- [WHAT IS BEING ASKED]
The entries below contain a line with "stage := (s1.stage" and a line with "s1 with pinLatch". Retype exactly everything from the first down to the second, both included, and nothing else.

- [EXERCISE INPUTS]
-- ==== Sys2Proof/Machine/BusPrim.lean ====
section
/-! DEFINITION. The bus primitives (spec/40_bus_primitives.md): the line values, the chain, the data lines, the strobe
and the delay, and the meanings of the BUS-PRIM rows. -/

namespace Sys2Proof.Machine

/-! ### Line values (R71) -/

/-- `chip_bit(i)`: the cell's bit, or `Draw()` (none) while busy or where the access time is not met. -/
def chipBit (s : State) (p : Line) : Option Bool :=
  if s.busy.isSome then none
  else if s.cfg.accessTimeMet then some (bitOf (s.cellByte s.busAddress) p)
  else none

/-- `line(i)`: the level on data line i, or `Draw()` (none) where both sides drive or none does. -/
def lineLevel (s : State) (p : Line) : Option Bool :=
  match s.dir[p], s.eeDrives with
  | .out, false => some (bitOf s.dout p)
  | .inp, true => chipBit s p
  | .out, true => none
  | .inp, false => none

/-! ### The primitives as micro-steps -/

/-- One serial bit (R73): SDATA takes the bit, then SCLK goes 0→1→0 and the chain shifts on the rising edge. -/
def shiftBit (b : Bool) (s : State) : State :=
  let s1 := { s with pinSdata := { s.pinSdata with level := b }, pinSclk := { s.pinSclk with level := false } }
  let s2 := { s1 with
    pinSclk := { s1.pinSclk with level := true }
    stage := (s1.stage <<< 1) ||| (if s1.pinSdata.level then 1 else 0) }
  { s2 with pinSclk := { s2.pinSclk with level := false } }

/-- The eight bits of a byte, most significant first. -/
def shiftByte (b : Byte) : List Line → State → State
  | [], s => s
  | p :: ps, s => shiftByte b ps (shiftBit (bitOf b p) s)

/-- PUSH8 (R72). -/
def push8 (b : Byte) (s : State) : Flow Unit :=
  if s.ctlReady then .ok () ((shiftByte b linesDown s).emit (.push b))
  else .stop (s.raise (.push8 b) (.notInitialised (.push8 b)))

/-- LATCH (R74): the outputs take the stage at the rising edge, all 16 at once. -/
def latch (s : State) : Flow Unit :=
  if s.ctlReady then
    let s1 := { s with pinLatch := { s.pinLatch with level := true }, q := s.stage }
    let s2 := { s1 with pinLatch := { s1.pinLatch with level := false } }
    .ok () ((s2.emit (.latch s2.q)).noteContention s.contention)
  else .stop (s.raise .latch (.notInitialised .latch))

/-- DATA_DIR (R75). -/
def dataDir (p : Line) (d : Dir) (s : State) : State :=
  ({ s with dir := s.dir.set p.val d } : State).noteContention s.contention

/-- DATA_OUT (R76). -/
def dataOut (p : Line) (x : Bool) (s : State) : State := { s with dout := setBit s.dout p x }

/-- DATA_IN (R77): the sampled bit and the state; reading an output pin, a floating, busy or too-early line draws. -/
def dataIn (p : Line) (s : State) : Bool × State :=
  if s.dir[p] = .out then (s.drawn, s.drew)
  else
    match lineLevel s p with
    | some x => (x, s)
    | none => (s.drawn, s.drew)

/-- `d[i] <- (if dir[i] = OUT then dout[i] else Draw())` for each line (R78). -/
def drivenByte : List Line → Byte → State → Byte × State
  | [], d, s => (d, s)
  | p :: ps, d, s =>
    if s.dir[p] = .out then drivenByte ps (setBit d p (bitOf s.dout p)) s
    else drivenByte ps (setBit d p s.drawn) s.drew

/-- The strobe past WE_PULSE's checks (R78): write enable goes low and high, and a write cycle of byte `d` at `a`
starts, or, where the pulse need not suffice, starts or not by a free bit. -/
def strobe (a : Nat) (d : Byte) (s : State) : State :=
  let s1 := { s with pinWe := { s.pinWe with level := false } }
  let s2 := { s1 with pinWe := { s1.pinWe with level := true } }
  let starts := s2.cfg.wePulseSufficient || s2.drawn
  let s3 := if s2.cfg.wePulseSufficient then s2 else s2.drew
  let s4 := if starts then { s3 with busy := some (a, d) } else s3
  s4.emit (.wePulse a d)

/-- WE_PULSE (R78), its checks in the order of 60_exceptions.md R118. -/
def wePulse (s : State) : Flow Unit :=
  if !s.ctlReady then .stop (s.raise .wePulse (.notInitialised .wePulse))
  else if !s.q.getLsbD 15 then .stop (s.raise .wePulse (.weWithOeAsserted s.q))
  else
    match s.busy with
    | some (a, d) => .stop (s.raise .wePulse (.writeWhileBusy a d s.q))
    | none =>
      let (d, s1) := drivenByte linesUp 0 s
      .ok () (strobe s.busAddress d s1)

/-- DELAY T_SETTLE called from `base` (R79): CTRL is held for the write cycle where the settle delay covers it. -/
def settle (base : List Frame) (s : State) : Flow Unit :=
  if s.cfg.settleSufficient && s.busy.isSome then .stop { s with seq := .op (.delay .tSettle) 1 :: base }
  else .ok () (s.back base)

/-- A later look of a held DELAY T_SETTLE (R79): no timeout ends it. -/
def settleAgain (base : List Frame) (s : State) : Flow Unit :=
  if s.busy.isSome then .stop s else .ok () (s.back base)

/-! ### The meanings -/

/-- PUSH8 b (R72). -/
def execPush8 (b : Byte) (s : State) : Host.Outcome State Fault Refusal :=
  unlessHandler (.push8 b) s ((push8 b s).finish fun _ t => t)

/-- LATCH (R74). -/
def execLatch (s : State) : Host.Outcome State Fault Refusal :=
  unlessHandler .latch s ((latch s).finish fun _ t => t)

/-- DATA_DIR p, d (R75); a pin index above 7 is refused UNMODELLED (60_exceptions.md R117). -/
def execDataDir (p : Nat) (d : Dir) (s : State) : Host.Outcome State Fault Refusal :=
  unlessHandler (.dataDir p d) s <|
    match lineOf p with
    | some l => .next (dataDir l d s)
    | none => .next (s.refuse (.dataDir p d) (.unmodelled (.dataDir p d)))

/-- DATA_OUT p, x (R76). -/
def execDataOut (p : Nat) (x : Bool) (s : State) : Host.Outcome State Fault Refusal :=
  unlessHandler (.dataOut p x) s <|
    match lineOf p with
    | some l => .next (dataOut l x s)
    | none => .next (s.refuse (.dataOut p x) (.unmodelled (.dataOut p x)))

/-- DATA_IN p (R77). -/
def execDataIn (p : Nat) (s : State) : Host.Outcome State Fault Refusal :=
  unlessHandler (.dataIn p) s <|
    match lineOf p with
    | some l =>
      let (x, t) := dataIn l s
      .next { t with ret := .bit x }
    | none => .next (s.refuse (.dataIn p) (.unmodelled (.dataIn p)))

/-- WE_PULSE (R78). -/
def execWePulse (s : State) : Host.Outcome State Fault Refusal :=
  unlessHandler .wePulse s ((wePulse s).finish fun _ t => t)

/-- DELAY t (R79); a duration other than T_SETTLE and T_IDLE is refused UNMODELLED (60_exceptions.md R117). -/
def execDelay (t : Duration) (s : State) : Host.Outcome State Fault Refusal :=
  unlessHandler (.delay t) s <|
    match t with
    | .tSettle => (settle s.seq s).finish fun _ u => u
    | .tIdle => .next s
    | t => .next (s.refuse (.delay t) (.unmodelled (.delay t)))

end Sys2Proof.Machine
end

- [WRITTEN SOLUTION]
    stage := (s1.stage <<< 1) ||| (if s1.pinSdata.level then 1 else 0) }
  { s2 with pinSclk := { s2.pinSclk with level := false } }

/-- The eight bits of a byte, most significant first. -/
def shiftByte (b : Byte) : List Line → State → State
  | [], s => s
  | p :: ps, s => shiftByte b ps (shiftBit (bitOf b p) s)

/-- PUSH8 (R72). -/
def push8 (b : Byte) (s : State) : Flow Unit :=
  if s.ctlReady then .ok () ((shiftByte b linesDown s).emit (.push b))
  else .stop (s.raise (.push8 b) (.notInitialised (.push8 b)))

/-- LATCH (R74): the outputs take the stage at the rising edge, all 16 at once. -/
def latch (s : State) : Flow Unit :=
  if s.ctlReady then
    let s1 := { s with pinLatch := { s.pinLatch with level := true }, q := s.stage }
    let s2 := { s1 with pinLatch := { s1.pinLatch with level := false } }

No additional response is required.